** TASK DESCRIPTION **
I need the lines below from the one with "def Form.hasSecondByte : Form → Bool" down to the one with "match decodeFirst T b0 with" reproduced exactly, both ends included, and nothing else.

Collected data
↓
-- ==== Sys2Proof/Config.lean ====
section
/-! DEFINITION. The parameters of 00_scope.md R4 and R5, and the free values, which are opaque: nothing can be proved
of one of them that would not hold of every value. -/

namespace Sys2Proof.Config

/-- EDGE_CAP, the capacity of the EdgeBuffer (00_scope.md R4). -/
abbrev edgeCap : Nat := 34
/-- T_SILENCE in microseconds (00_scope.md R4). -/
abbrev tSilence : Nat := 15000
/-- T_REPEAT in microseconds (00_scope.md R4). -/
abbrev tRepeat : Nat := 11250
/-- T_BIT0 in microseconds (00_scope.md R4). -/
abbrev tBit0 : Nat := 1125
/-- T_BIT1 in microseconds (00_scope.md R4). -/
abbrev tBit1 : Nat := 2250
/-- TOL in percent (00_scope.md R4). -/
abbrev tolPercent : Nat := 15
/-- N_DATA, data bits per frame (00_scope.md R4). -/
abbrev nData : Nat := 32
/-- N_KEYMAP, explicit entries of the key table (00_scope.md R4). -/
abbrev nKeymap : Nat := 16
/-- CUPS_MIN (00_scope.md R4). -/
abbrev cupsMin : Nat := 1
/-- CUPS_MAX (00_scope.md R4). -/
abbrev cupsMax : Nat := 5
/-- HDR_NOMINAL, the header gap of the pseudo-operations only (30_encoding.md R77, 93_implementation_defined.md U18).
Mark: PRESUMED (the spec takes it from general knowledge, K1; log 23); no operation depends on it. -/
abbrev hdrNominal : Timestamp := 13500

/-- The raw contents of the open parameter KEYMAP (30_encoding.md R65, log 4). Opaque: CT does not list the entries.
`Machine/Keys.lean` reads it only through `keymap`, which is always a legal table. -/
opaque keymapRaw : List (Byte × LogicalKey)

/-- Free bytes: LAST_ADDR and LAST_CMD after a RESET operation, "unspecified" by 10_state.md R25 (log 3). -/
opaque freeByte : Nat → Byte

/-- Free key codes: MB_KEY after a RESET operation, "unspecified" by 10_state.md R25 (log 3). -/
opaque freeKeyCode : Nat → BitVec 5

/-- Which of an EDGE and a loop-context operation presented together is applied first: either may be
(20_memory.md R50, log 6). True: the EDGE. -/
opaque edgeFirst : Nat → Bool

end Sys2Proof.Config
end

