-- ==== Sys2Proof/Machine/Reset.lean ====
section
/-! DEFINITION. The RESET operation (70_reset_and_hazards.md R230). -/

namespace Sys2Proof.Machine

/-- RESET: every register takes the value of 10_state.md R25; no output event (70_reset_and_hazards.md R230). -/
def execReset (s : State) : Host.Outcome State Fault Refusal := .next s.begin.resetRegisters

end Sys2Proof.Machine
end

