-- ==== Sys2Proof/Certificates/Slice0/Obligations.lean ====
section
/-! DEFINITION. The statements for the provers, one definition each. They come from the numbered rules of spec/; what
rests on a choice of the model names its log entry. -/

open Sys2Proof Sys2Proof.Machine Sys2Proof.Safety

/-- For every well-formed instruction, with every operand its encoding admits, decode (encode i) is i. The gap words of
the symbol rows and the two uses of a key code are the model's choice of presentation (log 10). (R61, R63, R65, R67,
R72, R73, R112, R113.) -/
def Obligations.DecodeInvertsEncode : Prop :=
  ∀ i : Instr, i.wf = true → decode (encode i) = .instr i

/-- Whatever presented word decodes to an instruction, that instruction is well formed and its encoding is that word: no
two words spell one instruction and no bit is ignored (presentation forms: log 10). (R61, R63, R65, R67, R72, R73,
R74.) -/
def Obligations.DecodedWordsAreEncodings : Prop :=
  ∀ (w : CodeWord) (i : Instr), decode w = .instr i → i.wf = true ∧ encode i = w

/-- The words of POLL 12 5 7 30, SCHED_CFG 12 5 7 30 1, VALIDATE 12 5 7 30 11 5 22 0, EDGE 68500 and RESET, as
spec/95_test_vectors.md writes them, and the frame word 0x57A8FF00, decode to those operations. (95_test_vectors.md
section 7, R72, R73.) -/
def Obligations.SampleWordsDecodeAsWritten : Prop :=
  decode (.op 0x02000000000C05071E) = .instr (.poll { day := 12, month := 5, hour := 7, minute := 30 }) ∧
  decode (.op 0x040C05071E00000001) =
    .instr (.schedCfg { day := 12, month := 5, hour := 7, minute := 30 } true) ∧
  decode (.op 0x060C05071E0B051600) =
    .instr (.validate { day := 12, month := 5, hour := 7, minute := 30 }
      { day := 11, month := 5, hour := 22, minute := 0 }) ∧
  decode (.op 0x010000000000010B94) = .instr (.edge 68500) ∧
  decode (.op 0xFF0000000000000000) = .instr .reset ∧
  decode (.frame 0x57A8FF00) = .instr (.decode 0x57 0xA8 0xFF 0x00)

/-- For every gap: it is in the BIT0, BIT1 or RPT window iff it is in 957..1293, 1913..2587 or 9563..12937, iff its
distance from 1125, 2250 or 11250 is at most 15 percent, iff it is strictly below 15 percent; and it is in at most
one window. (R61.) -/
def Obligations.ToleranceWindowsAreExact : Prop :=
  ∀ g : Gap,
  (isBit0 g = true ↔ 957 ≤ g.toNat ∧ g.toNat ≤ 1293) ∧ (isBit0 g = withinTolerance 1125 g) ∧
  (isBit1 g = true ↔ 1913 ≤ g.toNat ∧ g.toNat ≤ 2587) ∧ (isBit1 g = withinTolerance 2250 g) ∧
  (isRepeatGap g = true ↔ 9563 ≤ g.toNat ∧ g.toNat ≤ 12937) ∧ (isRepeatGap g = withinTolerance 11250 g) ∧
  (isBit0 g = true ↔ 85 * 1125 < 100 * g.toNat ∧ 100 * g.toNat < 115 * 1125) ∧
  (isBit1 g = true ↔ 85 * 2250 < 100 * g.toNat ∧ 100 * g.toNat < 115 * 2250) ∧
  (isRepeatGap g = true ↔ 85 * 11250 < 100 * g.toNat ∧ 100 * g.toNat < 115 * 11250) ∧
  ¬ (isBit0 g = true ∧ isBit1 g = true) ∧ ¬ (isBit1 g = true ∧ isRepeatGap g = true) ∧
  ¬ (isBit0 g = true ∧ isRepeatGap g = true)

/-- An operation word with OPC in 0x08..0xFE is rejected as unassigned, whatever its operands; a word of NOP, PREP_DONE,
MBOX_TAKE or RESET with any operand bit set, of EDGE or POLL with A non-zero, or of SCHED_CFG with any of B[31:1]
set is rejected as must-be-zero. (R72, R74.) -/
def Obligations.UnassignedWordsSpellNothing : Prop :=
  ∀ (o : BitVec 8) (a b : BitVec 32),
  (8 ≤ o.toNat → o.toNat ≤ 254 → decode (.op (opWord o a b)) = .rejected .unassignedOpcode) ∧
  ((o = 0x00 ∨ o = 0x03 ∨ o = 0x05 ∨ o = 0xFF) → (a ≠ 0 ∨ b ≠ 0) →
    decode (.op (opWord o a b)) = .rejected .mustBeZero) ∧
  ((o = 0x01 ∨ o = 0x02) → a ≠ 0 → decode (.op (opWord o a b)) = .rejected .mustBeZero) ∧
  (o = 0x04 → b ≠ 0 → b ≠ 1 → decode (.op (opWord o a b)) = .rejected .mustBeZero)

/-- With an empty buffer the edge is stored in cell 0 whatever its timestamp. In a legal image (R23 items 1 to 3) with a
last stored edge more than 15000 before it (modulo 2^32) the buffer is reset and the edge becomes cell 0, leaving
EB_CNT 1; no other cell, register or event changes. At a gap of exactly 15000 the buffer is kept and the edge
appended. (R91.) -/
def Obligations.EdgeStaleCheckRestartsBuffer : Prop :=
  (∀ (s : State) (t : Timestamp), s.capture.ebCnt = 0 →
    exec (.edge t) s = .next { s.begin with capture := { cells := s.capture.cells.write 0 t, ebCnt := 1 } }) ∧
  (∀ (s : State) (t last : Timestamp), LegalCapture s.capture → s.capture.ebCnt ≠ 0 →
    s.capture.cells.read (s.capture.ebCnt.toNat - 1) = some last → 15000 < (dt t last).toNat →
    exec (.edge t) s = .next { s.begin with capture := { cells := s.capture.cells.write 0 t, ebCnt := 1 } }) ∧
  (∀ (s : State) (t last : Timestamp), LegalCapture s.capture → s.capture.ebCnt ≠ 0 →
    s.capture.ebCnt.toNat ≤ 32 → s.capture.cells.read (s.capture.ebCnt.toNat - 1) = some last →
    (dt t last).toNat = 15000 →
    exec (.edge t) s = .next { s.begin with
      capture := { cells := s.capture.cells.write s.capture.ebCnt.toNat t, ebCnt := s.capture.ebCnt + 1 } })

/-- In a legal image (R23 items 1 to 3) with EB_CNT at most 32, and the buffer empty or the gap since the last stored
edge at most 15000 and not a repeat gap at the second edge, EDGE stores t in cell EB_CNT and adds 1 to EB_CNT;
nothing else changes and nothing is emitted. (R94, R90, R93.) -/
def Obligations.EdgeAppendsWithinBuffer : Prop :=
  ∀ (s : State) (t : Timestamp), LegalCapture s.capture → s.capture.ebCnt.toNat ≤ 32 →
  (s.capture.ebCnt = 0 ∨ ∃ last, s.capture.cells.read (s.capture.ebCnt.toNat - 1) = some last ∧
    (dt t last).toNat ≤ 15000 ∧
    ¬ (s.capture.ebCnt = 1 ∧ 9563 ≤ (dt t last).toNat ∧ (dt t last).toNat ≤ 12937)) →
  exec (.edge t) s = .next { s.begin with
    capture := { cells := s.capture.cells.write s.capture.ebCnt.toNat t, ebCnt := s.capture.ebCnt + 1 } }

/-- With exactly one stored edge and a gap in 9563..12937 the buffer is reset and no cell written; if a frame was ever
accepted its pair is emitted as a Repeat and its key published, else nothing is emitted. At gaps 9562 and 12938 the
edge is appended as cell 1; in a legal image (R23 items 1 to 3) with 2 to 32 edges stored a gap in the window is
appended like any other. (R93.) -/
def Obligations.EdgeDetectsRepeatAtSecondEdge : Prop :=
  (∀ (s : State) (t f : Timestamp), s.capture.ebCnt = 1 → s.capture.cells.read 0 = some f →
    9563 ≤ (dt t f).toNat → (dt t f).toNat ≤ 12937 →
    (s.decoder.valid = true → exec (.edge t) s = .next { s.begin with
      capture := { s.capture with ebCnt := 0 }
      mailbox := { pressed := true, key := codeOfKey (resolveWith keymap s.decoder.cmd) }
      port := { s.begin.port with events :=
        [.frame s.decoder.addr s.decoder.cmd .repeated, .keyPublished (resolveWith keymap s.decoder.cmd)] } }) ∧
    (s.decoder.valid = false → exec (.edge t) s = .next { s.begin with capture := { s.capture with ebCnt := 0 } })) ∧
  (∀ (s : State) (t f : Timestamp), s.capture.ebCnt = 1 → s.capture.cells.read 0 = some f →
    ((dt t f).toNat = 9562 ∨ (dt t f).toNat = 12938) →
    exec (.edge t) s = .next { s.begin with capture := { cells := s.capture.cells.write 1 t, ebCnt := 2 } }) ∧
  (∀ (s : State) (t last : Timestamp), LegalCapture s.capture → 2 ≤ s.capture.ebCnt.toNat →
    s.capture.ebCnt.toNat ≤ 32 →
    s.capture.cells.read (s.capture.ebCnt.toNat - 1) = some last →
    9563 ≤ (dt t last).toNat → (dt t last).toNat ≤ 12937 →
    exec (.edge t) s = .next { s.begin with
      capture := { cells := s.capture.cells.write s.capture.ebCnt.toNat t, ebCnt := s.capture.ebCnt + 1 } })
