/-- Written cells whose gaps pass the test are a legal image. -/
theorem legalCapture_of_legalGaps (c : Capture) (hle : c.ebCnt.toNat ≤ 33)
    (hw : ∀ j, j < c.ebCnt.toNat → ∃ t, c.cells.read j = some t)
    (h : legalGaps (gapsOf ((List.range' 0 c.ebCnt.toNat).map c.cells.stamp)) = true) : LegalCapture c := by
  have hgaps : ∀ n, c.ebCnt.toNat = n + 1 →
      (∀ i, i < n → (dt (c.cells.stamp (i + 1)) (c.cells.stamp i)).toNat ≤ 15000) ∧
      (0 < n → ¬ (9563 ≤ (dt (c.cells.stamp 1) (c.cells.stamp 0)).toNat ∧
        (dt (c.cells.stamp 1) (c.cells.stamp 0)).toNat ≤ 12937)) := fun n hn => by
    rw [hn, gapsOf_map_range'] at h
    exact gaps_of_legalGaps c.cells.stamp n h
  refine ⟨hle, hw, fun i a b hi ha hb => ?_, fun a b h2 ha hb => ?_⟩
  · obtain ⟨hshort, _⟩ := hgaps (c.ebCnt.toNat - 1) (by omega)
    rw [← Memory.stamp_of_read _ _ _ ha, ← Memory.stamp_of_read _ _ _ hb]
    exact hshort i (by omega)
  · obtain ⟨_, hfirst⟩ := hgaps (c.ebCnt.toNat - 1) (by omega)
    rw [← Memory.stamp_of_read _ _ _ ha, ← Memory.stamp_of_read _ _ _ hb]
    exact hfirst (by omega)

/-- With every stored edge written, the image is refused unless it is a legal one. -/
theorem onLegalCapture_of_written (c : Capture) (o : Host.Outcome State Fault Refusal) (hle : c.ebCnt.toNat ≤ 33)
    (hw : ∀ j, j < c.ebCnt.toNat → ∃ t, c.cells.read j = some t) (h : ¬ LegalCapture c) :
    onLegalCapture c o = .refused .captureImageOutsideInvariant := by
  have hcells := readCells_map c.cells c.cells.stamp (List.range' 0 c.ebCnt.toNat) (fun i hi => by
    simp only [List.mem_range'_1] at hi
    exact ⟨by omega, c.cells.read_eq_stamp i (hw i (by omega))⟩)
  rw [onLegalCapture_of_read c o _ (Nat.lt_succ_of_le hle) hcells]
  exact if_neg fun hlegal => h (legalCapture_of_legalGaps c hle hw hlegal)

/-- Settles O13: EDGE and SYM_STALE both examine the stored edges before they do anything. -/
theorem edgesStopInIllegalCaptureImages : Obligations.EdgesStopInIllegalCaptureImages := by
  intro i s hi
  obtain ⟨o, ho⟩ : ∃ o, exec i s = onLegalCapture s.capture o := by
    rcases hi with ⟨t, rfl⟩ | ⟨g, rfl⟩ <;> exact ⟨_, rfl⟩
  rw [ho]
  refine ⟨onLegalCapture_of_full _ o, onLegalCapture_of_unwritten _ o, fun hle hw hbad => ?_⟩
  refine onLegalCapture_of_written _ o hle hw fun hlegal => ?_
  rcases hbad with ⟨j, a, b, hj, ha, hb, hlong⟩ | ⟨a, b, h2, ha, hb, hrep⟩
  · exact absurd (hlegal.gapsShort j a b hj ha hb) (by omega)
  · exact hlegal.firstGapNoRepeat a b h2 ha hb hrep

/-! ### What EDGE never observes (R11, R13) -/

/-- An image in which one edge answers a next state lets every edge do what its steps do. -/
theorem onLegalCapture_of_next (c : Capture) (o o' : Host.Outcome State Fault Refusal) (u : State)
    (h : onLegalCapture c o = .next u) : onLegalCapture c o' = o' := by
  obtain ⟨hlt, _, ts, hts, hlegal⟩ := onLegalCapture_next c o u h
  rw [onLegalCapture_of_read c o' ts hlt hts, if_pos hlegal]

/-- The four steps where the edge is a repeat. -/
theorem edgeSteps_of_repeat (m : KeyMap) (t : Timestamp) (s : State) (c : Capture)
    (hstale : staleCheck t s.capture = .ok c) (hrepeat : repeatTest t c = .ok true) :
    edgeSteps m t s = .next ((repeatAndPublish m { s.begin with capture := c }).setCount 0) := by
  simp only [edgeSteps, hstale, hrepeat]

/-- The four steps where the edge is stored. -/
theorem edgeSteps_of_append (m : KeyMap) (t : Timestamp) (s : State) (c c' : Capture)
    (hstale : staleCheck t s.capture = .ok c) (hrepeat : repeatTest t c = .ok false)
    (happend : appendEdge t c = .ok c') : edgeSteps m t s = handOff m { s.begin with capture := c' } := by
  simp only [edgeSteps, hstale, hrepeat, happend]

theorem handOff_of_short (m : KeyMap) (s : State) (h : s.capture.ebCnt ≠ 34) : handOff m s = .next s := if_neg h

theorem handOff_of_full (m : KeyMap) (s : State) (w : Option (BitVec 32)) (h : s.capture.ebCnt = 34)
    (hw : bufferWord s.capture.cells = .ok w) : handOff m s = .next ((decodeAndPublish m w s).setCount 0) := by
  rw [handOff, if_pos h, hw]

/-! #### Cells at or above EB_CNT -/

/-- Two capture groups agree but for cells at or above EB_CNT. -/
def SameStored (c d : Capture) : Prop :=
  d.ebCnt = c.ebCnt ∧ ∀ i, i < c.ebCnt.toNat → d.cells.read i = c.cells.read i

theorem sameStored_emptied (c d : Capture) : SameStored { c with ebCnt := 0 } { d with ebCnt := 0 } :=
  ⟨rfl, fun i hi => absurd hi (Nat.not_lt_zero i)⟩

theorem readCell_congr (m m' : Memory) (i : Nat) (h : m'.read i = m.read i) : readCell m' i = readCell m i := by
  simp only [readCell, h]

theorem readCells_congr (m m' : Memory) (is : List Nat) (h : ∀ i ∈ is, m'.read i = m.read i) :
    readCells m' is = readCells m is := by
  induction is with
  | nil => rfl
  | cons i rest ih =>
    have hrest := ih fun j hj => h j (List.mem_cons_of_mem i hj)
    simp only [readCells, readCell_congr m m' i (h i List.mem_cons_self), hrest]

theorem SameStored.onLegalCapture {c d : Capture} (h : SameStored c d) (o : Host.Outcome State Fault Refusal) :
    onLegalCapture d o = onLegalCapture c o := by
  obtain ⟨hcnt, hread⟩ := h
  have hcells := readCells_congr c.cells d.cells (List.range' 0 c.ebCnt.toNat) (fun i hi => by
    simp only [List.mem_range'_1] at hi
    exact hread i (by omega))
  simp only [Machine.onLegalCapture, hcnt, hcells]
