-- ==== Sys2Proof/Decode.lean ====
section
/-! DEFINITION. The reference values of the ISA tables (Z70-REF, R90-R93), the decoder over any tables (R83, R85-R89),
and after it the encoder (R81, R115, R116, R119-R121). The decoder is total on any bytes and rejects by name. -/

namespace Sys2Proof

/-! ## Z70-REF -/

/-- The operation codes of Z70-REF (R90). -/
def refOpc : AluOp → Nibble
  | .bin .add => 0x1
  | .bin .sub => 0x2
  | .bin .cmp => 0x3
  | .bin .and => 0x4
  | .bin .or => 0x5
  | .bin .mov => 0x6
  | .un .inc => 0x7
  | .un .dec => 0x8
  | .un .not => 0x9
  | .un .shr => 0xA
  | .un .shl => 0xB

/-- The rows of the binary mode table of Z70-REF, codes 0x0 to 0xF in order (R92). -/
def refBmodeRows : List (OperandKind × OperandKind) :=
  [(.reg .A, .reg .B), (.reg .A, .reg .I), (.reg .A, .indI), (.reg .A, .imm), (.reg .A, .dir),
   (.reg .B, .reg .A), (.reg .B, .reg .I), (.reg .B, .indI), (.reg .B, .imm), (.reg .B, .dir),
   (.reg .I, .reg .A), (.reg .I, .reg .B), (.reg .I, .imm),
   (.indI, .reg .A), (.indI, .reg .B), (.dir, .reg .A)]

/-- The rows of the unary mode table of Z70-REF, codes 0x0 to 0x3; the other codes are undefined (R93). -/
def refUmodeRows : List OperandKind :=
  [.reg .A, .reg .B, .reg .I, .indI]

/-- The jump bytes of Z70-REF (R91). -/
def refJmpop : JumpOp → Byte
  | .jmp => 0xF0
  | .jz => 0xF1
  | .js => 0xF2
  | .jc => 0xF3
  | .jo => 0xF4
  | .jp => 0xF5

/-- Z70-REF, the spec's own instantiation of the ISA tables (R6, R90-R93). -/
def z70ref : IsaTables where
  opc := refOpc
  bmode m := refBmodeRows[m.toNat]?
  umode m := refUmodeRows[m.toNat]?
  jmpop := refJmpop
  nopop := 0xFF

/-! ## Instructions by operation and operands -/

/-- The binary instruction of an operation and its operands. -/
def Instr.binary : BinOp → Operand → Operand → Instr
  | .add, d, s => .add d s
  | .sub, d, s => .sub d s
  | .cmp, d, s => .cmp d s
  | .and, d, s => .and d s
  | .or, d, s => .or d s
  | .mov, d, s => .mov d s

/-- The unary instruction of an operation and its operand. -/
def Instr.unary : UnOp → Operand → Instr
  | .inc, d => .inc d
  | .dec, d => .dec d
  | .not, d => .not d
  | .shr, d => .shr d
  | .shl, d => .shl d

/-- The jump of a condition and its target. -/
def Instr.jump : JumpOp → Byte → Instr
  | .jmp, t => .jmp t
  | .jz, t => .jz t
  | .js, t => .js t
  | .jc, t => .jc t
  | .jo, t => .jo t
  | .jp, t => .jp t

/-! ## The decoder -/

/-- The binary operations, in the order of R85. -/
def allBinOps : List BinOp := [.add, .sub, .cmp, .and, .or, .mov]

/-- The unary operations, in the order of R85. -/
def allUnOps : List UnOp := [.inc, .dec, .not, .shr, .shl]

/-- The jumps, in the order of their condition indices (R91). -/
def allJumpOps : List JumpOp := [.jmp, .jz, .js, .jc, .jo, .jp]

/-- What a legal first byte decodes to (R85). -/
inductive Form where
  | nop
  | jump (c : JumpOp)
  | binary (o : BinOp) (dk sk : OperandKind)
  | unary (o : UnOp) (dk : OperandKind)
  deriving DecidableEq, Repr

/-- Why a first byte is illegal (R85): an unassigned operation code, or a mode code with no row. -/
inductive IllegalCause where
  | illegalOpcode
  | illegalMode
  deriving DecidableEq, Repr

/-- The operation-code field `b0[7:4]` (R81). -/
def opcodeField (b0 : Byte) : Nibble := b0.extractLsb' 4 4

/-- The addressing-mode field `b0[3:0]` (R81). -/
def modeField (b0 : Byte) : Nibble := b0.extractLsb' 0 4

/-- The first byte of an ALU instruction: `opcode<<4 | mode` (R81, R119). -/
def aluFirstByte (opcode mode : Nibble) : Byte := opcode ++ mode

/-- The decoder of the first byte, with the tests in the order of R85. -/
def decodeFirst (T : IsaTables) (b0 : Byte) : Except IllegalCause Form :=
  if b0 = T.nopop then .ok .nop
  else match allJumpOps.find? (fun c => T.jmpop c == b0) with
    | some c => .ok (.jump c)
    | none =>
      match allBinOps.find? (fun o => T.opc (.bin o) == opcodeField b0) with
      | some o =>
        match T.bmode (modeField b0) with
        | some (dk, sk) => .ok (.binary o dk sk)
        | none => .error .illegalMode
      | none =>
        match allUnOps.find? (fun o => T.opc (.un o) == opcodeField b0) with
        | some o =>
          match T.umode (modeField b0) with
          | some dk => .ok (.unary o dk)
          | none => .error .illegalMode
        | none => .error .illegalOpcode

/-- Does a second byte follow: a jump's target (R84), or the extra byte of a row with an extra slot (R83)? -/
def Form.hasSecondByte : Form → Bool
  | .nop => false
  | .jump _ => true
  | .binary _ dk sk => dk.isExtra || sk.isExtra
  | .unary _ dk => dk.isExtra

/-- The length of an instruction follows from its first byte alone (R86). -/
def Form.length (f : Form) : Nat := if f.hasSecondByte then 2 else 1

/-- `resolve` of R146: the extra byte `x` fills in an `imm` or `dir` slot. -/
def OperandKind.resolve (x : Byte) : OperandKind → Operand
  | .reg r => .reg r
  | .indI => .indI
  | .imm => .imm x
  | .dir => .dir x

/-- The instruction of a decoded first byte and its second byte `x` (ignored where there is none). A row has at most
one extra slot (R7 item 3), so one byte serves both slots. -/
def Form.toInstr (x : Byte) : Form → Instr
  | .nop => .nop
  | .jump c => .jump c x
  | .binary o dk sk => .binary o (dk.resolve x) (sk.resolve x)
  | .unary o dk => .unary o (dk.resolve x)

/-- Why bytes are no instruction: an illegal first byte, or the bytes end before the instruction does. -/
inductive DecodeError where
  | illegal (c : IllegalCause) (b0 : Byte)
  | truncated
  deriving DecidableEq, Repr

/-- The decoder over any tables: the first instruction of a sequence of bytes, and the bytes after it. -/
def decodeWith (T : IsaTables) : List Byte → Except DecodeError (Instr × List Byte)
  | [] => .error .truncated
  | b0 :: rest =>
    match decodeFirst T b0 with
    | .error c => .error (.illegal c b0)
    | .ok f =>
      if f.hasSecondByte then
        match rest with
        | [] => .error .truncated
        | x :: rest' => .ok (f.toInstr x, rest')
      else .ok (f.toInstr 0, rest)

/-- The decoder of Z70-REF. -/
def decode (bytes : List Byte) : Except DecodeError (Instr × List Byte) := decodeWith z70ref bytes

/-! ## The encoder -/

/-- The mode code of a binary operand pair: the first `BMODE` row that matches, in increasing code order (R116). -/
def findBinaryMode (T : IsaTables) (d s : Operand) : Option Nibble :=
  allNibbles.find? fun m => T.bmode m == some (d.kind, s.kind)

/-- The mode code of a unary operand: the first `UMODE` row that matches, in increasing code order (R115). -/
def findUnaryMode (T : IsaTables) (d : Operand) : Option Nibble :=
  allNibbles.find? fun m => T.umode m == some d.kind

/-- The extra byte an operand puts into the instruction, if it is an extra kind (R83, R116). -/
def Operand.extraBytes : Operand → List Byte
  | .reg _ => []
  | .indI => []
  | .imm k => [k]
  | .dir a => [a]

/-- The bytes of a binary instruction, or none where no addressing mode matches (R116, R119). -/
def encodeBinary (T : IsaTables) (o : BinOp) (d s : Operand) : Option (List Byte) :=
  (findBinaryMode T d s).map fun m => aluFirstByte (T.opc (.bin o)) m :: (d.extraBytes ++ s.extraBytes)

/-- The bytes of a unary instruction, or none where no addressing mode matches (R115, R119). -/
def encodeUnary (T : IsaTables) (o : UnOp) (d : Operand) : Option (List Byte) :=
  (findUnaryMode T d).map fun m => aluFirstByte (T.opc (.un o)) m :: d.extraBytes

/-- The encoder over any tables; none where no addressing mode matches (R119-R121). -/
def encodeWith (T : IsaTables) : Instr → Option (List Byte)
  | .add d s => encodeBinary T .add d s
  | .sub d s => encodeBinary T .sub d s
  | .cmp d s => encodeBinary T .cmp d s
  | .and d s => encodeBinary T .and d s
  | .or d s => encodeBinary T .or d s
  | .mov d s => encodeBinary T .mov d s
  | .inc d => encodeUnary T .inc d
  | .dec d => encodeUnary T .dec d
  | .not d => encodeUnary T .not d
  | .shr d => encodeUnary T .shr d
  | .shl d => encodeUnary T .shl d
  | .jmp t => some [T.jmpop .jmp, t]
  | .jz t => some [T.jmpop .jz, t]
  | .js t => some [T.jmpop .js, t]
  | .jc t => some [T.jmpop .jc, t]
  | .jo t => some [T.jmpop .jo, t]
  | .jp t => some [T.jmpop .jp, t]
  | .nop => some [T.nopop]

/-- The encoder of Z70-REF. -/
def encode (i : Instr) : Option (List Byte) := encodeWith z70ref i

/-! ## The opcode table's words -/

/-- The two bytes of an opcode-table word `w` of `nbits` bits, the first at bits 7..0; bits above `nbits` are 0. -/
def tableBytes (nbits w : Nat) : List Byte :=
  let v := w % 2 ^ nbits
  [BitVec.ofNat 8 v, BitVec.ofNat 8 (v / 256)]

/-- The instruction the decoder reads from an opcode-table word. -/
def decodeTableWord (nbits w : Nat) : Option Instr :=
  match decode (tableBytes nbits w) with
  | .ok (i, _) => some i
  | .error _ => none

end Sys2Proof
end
↑
** WRITTEN ANSWER **
def Form.hasSecondByte : Form → Bool
  | .nop => false
  | .jump _ => true
  | .binary _ dk sk => dk.isExtra || sk.isExtra
  | .unary _ dk => dk.isExtra

/-- The length of an instruction follows from its first byte alone (R86). -/
def Form.length (f : Form) : Nat := if f.hasSecondByte then 2 else 1

/-- `resolve` of R146: the extra byte `x` fills in an `imm` or `dir` slot. -/
def OperandKind.resolve (x : Byte) : OperandKind → Operand
  | .reg r => .reg r
  | .indI => .indI
  | .imm => .imm x
  | .dir => .dir x

/-- The instruction of a decoded first byte and its second byte `x` (ignored where there is none). A row has at most
one extra slot (R7 item 3), so one byte serves both slots. -/
def Form.toInstr (x : Byte) : Form → Instr
  | .nop => .nop
  | .jump c => .jump c x
  | .binary o dk sk => .binary o (dk.resolve x) (sk.resolve x)
  | .unary o dk => .unary o (dk.resolve x)

/-- Why bytes are no instruction: an illegal first byte, or the bytes end before the instruction does. -/
inductive DecodeError where
  | illegal (c : IllegalCause) (b0 : Byte)
  | truncated
  deriving DecidableEq, Repr

/-- The decoder over any tables: the first instruction of a sequence of bytes, and the bytes after it. -/
def decodeWith (T : IsaTables) : List Byte → Except DecodeError (Instr × List Byte)
  | [] => .error .truncated
  | b0 :: rest =>
    match decodeFirst T b0 with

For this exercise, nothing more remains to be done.